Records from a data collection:
-- ==== Sys2Proof/Laws/Memory.lean ====
section
/-!
SUPPORT. Sys2Proof/Laws/Memory.lean: the laws of buffers: a read after a write, the frame of a write, and that every
operation keeps the canonical form and the bound on the indices.
-/

namespace Sys2Proof.Machine

namespace Memory

@[simp] theorem cleared_eq : Memory.cleared = [] := rfl

@[simp] theorem read_nil (i : Nat) : Memory.read [] i = unlistedByte := rfl

theorem read_cons (j : Nat) (v : Byte) (m : Memory) (i : Nat) :
    Memory.read ((j, v) :: m) i = if j = i then v else Memory.read m i := rfl

theorem wf_nil : Memory.wf [] := by simp [Memory.wf]

theorem below_nil (n : Nat) : Memory.below n [] := by simp [Memory.below]

theorem wf_cons {j : Nat} {v : Byte} {m : Memory} :
    Memory.wf ((j, v) :: m) ↔ (∀ p ∈ m, j < p.1) ∧ v ≠ unlistedByte ∧ Memory.wf m := by
  simp only [Memory.wf, List.pairwise_cons, List.mem_cons, forall_eq_or_imp]
  tauto

/-- An index that no cell lists reads as the unlisted byte. -/
theorem read_of_unlisted {m : Memory} {i : Nat} (h : ∀ p ∈ m, p.1 ≠ i) : m.read i = unlistedByte := by
  induction m with
  | nil => rfl
  | cons p m ih =>
    obtain ⟨j, v⟩ := p
    have hj : j ≠ i := h (j, v) (by simp)
    rw [read_cons, if_neg hj]
    exact ih fun q hq => h q (by simp [hq])

theorem read_of_below {m : Memory} {n i : Nat} (h : Memory.below n m) (hi : n ≤ i) :
    m.read i = unlistedByte :=
  read_of_unlisted fun p hp => Nat.ne_of_lt (lt_of_lt_of_le (h p hp) hi)

/-- A cell of a written buffer is the written one or one that was there. -/
theorem mem_write {m : Memory} {i : Nat} {b : Byte} {p : Host.Cell} (h : p ∈ m.write i b) :
    (p = (i, b) ∧ b ≠ unlistedByte) ∨ p ∈ m := by
  induction m with
  | nil =>
    simp only [Memory.write] at h
    split at h <;> simp_all
  | cons q m ih =>
    obtain ⟨j, v⟩ := q
    simp only [Memory.write] at h
    split_ifs at h <;> simp only [List.mem_cons] at h ⊢ <;> tauto

theorem write_below {m : Memory} {n i : Nat} {b : Byte} (h : Memory.below n m) (hi : i < n) :
    Memory.below n (m.write i b) := by
  intro p hp
  rcases mem_write hp with ⟨rfl, -⟩ | hm
  · exact hi
  · exact h p hm

/-- A write keeps the canonical form. -/
theorem write_wf {m : Memory} {i : Nat} {b : Byte} (h : Memory.wf m) : Memory.wf (m.write i b) := by
  induction m with
  | nil =>
    simp only [Memory.write]
    split
    · exact wf_nil
    · rw [wf_cons]; exact ⟨by simp, by assumption, wf_nil⟩
  | cons q m ih =>
    obtain ⟨j, v⟩ := q
    have hjv := wf_cons.1 h
    obtain ⟨hlt, hv, hm⟩ := hjv
    simp only [Memory.write]
    split_ifs with h1 h2 h3 h4
    · exact h
    · rw [wf_cons]
      refine ⟨?_, h2, h⟩
      intro p hp
      rcases List.mem_cons.1 hp with rfl | hp
      · exact h1
      · exact lt_trans h1 (hlt p hp)
    · exact hm
    · subst h3
      exact wf_cons.2 ⟨hlt, h4, hm⟩
    · rw [wf_cons]
      refine ⟨?_, hv, ih hm⟩
      intro p hp
      rcases mem_write hp with ⟨rfl, -⟩ | hp
      · dsimp only; omega
      · exact hlt p hp

/-- A read after a write to the same index gives the byte written. -/
theorem read_write_same {m : Memory} (h : Memory.wf m) (i : Nat) (b : Byte) : (m.write i b).read i = b := by
  induction m with
  | nil =>
    simp only [Memory.write]
    split
    · simp_all
    · simp [read_cons]
  | cons q m ih =>
    obtain ⟨j, v⟩ := q
    obtain ⟨hlt, hv, hm⟩ := wf_cons.1 h
    simp only [Memory.write]
    split_ifs with h1 h2 h3 h4
    · subst h2
      apply read_of_unlisted
      intro p hp
      rcases List.mem_cons.1 hp with rfl | hp
      · dsimp only; omega
      · have := hlt p hp; omega
    · simp [read_cons]
    · subst h4 h3
      apply read_of_unlisted
      intro p hp
      have := hlt p hp
      omega
    · simp [read_cons]
    · rw [read_cons, if_neg (by omega)]
      exact ih hm

/-- A write leaves every other index alone. -/
theorem read_write_other {m : Memory} {i k : Nat} (b : Byte) (hk : k ≠ i) :
    (m.write i b).read k = m.read k := by
  induction m with
  | nil =>
    simp only [Memory.write]
    split
    · rfl
    · simp [read_cons, Ne.symm hk]
  | cons q m ih =>
    obtain ⟨j, v⟩ := q
    simp only [Memory.write]
    split_ifs with h1 h2 h3 h4
    · rfl
    · rw [read_cons, if_neg (Ne.symm hk)]
    · subst h3; rw [read_cons, if_neg (Ne.symm hk)]
    · subst h3; rw [read_cons, read_cons, if_neg (Ne.symm hk), if_neg (Ne.symm hk)]
    · rw [read_cons, read_cons, ih]

theorem read_write {m : Memory} (h : Memory.wf m) (i k : Nat) (b : Byte) :
    (m.write i b).read k = if k = i then b else m.read k := by
  split
  · subst_vars; exact read_write_same h _ _
  · exact read_write_other b (by assumption)

@[simp] theorem length_readBytes (m : Memory) (i n : Nat) : (m.readBytes i n).length = n := by
  induction n generalizing i with
  | zero => rfl
  | succ n ih => simp [Memory.readBytes, ih]

theorem getElem_readBytes (m : Memory) (i n k : Nat) (hk : k < (m.readBytes i n).length) :
    (m.readBytes i n)[k] = m.read (i + k) := by
  induction n generalizing i k with
  | zero => simp [Memory.readBytes] at hk
  | succ n ih =>
    cases k with
    | zero => rfl
    | succ k =>
      simp only [Memory.readBytes, List.getElem_cons_succ]
      rw [ih]
      congr 1
      omega

/-- `MemRead` depends on the bytes it reads and nothing else. -/
theorem readBytes_congr {m m' : Memory} {i n : Nat} (h : ∀ k, k < n → m.read (i + k) = m'.read (i + k)) :
    m.readBytes i n = m'.readBytes i n := by
  apply List.ext_getElem (by simp)
  intro k h1 h2
  rw [getElem_readBytes, getElem_readBytes]
  exact h k (by simpa using h1)

theorem writeBytes_wf {m : Memory} (i : Nat) (s : List Byte) (h : Memory.wf m) :
    Memory.wf (m.writeBytes i s) := by
  induction s generalizing i m with
  | nil => exact h
  | cons b s ih => exact ih (i + 1) (write_wf h)

theorem writeBytes_below {m : Memory} {n : Nat} (i : Nat) (s : List Byte) (h : Memory.below n m)
    (hn : i + s.length ≤ n) : Memory.below n (m.writeBytes i s) := by
  induction s generalizing i m with
  | nil => exact h
  | cons b s ih =>
    simp only [List.length_cons] at hn
    exact ih (i + 1) (write_below h (by omega)) (by omega)

/-- What every index reads after `MemWrite`. -/
theorem read_writeBytes {m : Memory} (h : Memory.wf m) (i : Nat) (s : List Byte) (k : Nat) :
    (m.writeBytes i s).read k = if i ≤ k ∧ k < i + s.length then byteAt s (k - i) else m.read k := by
  induction s generalizing i m with
  | nil => simp [Memory.writeBytes]
  | cons b s ih =>
    simp only [Memory.writeBytes, List.length_cons]
    rw [ih (write_wf h), read_write h]
    by_cases hk : k = i
    · subst hk
      rw [if_neg (by omega), if_pos rfl, if_pos (by omega)]
      simp [byteAt]
    · by_cases hr : i + 1 ≤ k ∧ k < i + 1 + s.length
      · rw [if_pos hr, if_pos (by omega)]
        obtain ⟨d, rfl⟩ : ∃ d, k = i + 1 + d := ⟨k - (i + 1), by omega⟩
        have h1 : i + 1 + d - (i + 1) = d := by omega
        have h2 : i + 1 + d - i = d + 1 := by omega
        simp [byteAt, h1, h2]
      · rw [if_neg hr, if_neg hk, if_neg (by omega)]

/-- `MemRead` of what `MemWrite` wrote. -/
theorem readBytes_writeBytes {m : Memory} (h : Memory.wf m) (i : Nat) (s : List Byte) :
    (m.writeBytes i s).readBytes i s.length = s := by
  apply List.ext_getElem (by simp)
  intro k h1 h2
  rw [getElem_readBytes, read_writeBytes h, if_pos (by omega)]
  simp [byteAt, h2]

/-- Two canonical buffers that read alike are equal data. -/
theorem eq_of_read_eq {m m' : Memory} (h : Memory.wf m) (h' : Memory.wf m')
    (hr : ∀ i, m.read i = m'.read i) : m = m' := by
  induction m generalizing m' with
  | nil =>
    cases m' with
    | nil => rfl
    | cons q m' =>
      obtain ⟨j, v⟩ := q
      have := hr j
      simp only [read_nil, read_cons, if_pos] at this
      exact absurd this.symm (wf_cons.1 h').2.1
  | cons p m ih =>
    obtain ⟨i, u⟩ := p
    obtain ⟨hlt, hu, hm⟩ := wf_cons.1 h
    cases m' with
    | nil =>
      have := hr i
      simp only [read_nil, read_cons, if_pos] at this
      exact absurd this hu
    | cons q m' =>
      obtain ⟨j, v⟩ := q
      obtain ⟨hlt', hv, hm'⟩ := wf_cons.1 h'
      have hij : i = j := by
        rcases Nat.lt_trichotomy i j with hlt2 | rfl | hlt2
        · have := hr i
          rw [read_cons, if_pos rfl, read_cons, if_neg (by omega),
            read_of_unlisted (fun p hp => by have := hlt' p hp; omega)] at this
          exact absurd this hu
        · rfl
        · have := hr j
          rw [read_cons, if_neg (by omega), read_cons, if_pos rfl,
            read_of_unlisted (fun p hp => by have := hlt p hp; omega)] at this
          exact absurd this.symm hv
      subst hij
      have huv : u = v := by simpa [read_cons] using hr i
      subst huv
      rw [ih hm hm']
      intro k
      by_cases hk : i = k
      · subst hk
        rw [read_of_unlisted (fun p hp => by have := hlt p hp; omega),
          read_of_unlisted (fun p hp => by have := hlt' p hp; omega)]
      · simpa [read_cons, hk] using hr k

end Memory

end Sys2Proof.Machine
end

■ EXERCISE BRIEF: Find the lines in the data that include "MemRead", then copy each of them.

■ ANSWER SECTION:
/-- `MemRead` depends on the bytes it reads and nothing else. -/
/-- `MemRead` of what `MemWrite` wrote. -/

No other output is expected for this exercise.